Кончились деньги, вырученные за отцовскую хибару. Я начал пропускать лекции в университете, пропадал на станции, чтобы немного заработать на погрузке. Иногда это удавалось.

Но наступил голод. Я ходил как тень, искал выход. Его не было. Не было!.. Никто не приходил на помощь. Никто не протягивал дружеской руки. Радио, телевидение болтали о ликвидации бедности, метровые заголовки газет вопили об обществе благоденствия, но нам не было от этого легче.
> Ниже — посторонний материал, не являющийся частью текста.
/-- Settles O13, by the function the cycle runs: the advance step where P is 0, the handler's own pc where P is 1. -/
theorem pcAfterEveryCycle : Obligations.PcAfterEveryCycle := by
  intro s t hr hp hstep hnf
  obtain ⟨f, hf, rfl, -⟩ := cycleRuns_of_step hr hstep
  cases hf with
  | raise c => exact absurd rfl (hnf c)
  | report hp hi =>
    refine ⟨fun m hl => ?_, fun _ hP => ?_, fun _ hP => State.advance_pc_of_setsPc _ hP⟩
    · have hres := reserved_of_isInvalid (opcode_of_lookup hl) hi
      cases m
      case int | iret => simp
      all_goals cases hres
    · rw [← operandCount_eq]
      exact State.toNat_advance_pc (s := s.latched.emitDiag _) hp hP
  | handle m hp hm hres =>
    have hvalid : ¬isInvalid s.opcodeAt := fun hi => by simp [reserved_of_isInvalid hm hi] at hres
    refine ⟨fun n hl => ?_, fun hi => absurd hi hvalid, fun hi => absurd hi hvalid⟩
    obtain rfl : m = n := opcodeMap_injective (hm.trans (opcode_of_lookup hl).symm)
    have hstraight := toNat_pc_of_not_setsPc (s := s.latched) (m := m) hp (a := s.operandAt) (b := s.operandBAt)
    have hjump := fun taken => toNat_jumpIf_pc (s := s.latched) hp taken s.operandAt
    refine ⟨fun h => ?_, fun h => ?_, fun h => ?_, fun h => ?_, ?_, ?_, ?_, ?_, ?_, ?_, ?_⟩
    · obtain ⟨hP, hN⟩ := advances_by_zero m h
      simpa [hN] using hstraight hP
    · obtain ⟨hP, hN⟩ := advances_by_one m h
      simpa [hN] using hstraight hP
    · obtain ⟨hP, hN⟩ := advances_by_two m h
      simpa [hN] using hstraight hP
    · simp only [List.mem_cons, List.not_mem_nil, or_false] at h
      obtain rfl | rfl := h
      · exact s.toNat_target _
      · exact State.toNat_target _ _
    · rintro rfl; exact hjump s.flE
    · rintro rfl; exact (hjump (!s.flE)).trans (by cases s.flE <;> rfl)
    · rintro rfl; exact hjump s.flG
    · rintro rfl; exact hjump (s.flG || s.flE)
    · rintro rfl; exact hjump s.flL
    · rintro rfl; exact hjump (s.flL || s.flE)
    · rintro rfl; exact s.toNat_target s.sp

end Sys2Proof.Machine

namespace Sys2Proof.Machine

/-! ## The flags (R21) -/

/-- No handler but CMP's writes the flags. -/
theorem handled_fl {m : Mnemonic} (h : m ≠ .cmp) (a b : Byte) (s : State) :
    (handled (m.withOperands a b) s).fl = s.fl := by
  cases m
  case cmp => exact absurd rfl h
  case div | mod => exact aluDivide_fl ..
  all_goals rfl

/-- A comparison sets exactly one flag (R131). -/
theorem compareFlags_oneHot (a b : Byte) :
    compareFlags a b = 0b001 ∨ compareFlags a b = 0b010 ∨ compareFlags a b = 0b100 := by
  obtain h | h | h := Nat.lt_trichotomy a.toNat b.toNat
  · simp [compareFlags, h, h.ne, h.not_gt]
  · simp [compareFlags, h]
  · simp [compareFlags, h, h.ne', h.not_gt]

/-- A cycle that dispatches on CMP raises nothing and is no report: its handler runs. -/
theorem CycleRuns.eq_of_cmp {s : State} {f : State → State} (hf : CycleRuns s f) (hp : s.canFetch)
    (hl : lookup opcodeMap s.opcodeAt = some .cmp) :
    ∀ u, f u = (handled (.cmp s.operandAt s.operandBAt) u.latched).advance (opcodeMap .cmp) := by
  cases hf with
  | raise c hc =>
    cases c with
    | outOfBoundsAddress a =>
      have hpc := hc.1
      omega
    | stackBounds b =>
      obtain ⟨⟨m, hm, hl'⟩, -⟩ := hc
      rw [hl, Option.some.injEq] at hl'
      subst hl'
      simp at hm
    | loadOverflow => exact hc.elim
  | report _ hi => cases reserved_of_isInvalid (opcode_of_lookup hl) hi
  | handle m _ hm =>
    obtain rfl : m = .cmp := opcodeMap_injective (hm.trans (opcode_of_lookup hl).symm)
    exact fun _ => rfl

/-- Settles O14: of the functions a cycle can run only the handler of CMP writes the flags. -/
theorem flagsChangeOnlyByCompare : Obligations.FlagsChangeOnlyByCompare := by
  intro s t hr hstep
  obtain ⟨f, hf, rfl, -⟩ := cycleRuns_of_step hr hstep
  refine ⟨fun hne => ?_, fun hp hl => ?_⟩
  · cases hf with
    | raise | report => exact absurd rfl hne
    | handle m hp hm =>
      have hcmp : m = .cmp := by_contra fun h => hne (handled_fl h _ _ s.latched)
      exact ⟨hp, lookup_opcodeMap_eq_some.2 (hcmp ▸ hm)⟩
  · rw [hf.eq_of_cmp hp hl]
    exact compareFlags_oneHot _ _

/-- Only CMP and the conditional jumps read or write the flags: every other handler commutes with setting them. -/
theorem handled_setFl {m : Mnemonic} (h : m ∉ [Mnemonic.jeq, .jne, .jgt, .jge, .jlt, .jle, .cmp]) (a b : Byte)
    (s : State) (fl : BitVec 3) :
    handled (m.withOperands a b) (s.setFl fl) = (handled (m.withOperands a b) s).setFl fl := by
  cases m
  case jeq | jne | jgt | jge | jlt | jle | cmp => exact absurd (by decide) h
  case div | mod => exact aluDivide_commute (e := (State.setFl · fl)) rfl rfl rfl
  all_goals rfl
Мне стало ясно одно – я должен спасти Люси и себя. Любой ценой!

И вот голод заставил вспомнить старое ремесло…

Меня поймали с краденым чемоданом в вагоне поезда. Специальный суд присудил меня к десяти годам каторги. Это было ужасно! Нет, не приговор суда – воспаленные глаза Люси, несбывшиеся мечты в ее взгляде! Все это разрывало мою душу, заставляло страдать неописуемо.

Пятиминутное прощание. Что можно было сказать?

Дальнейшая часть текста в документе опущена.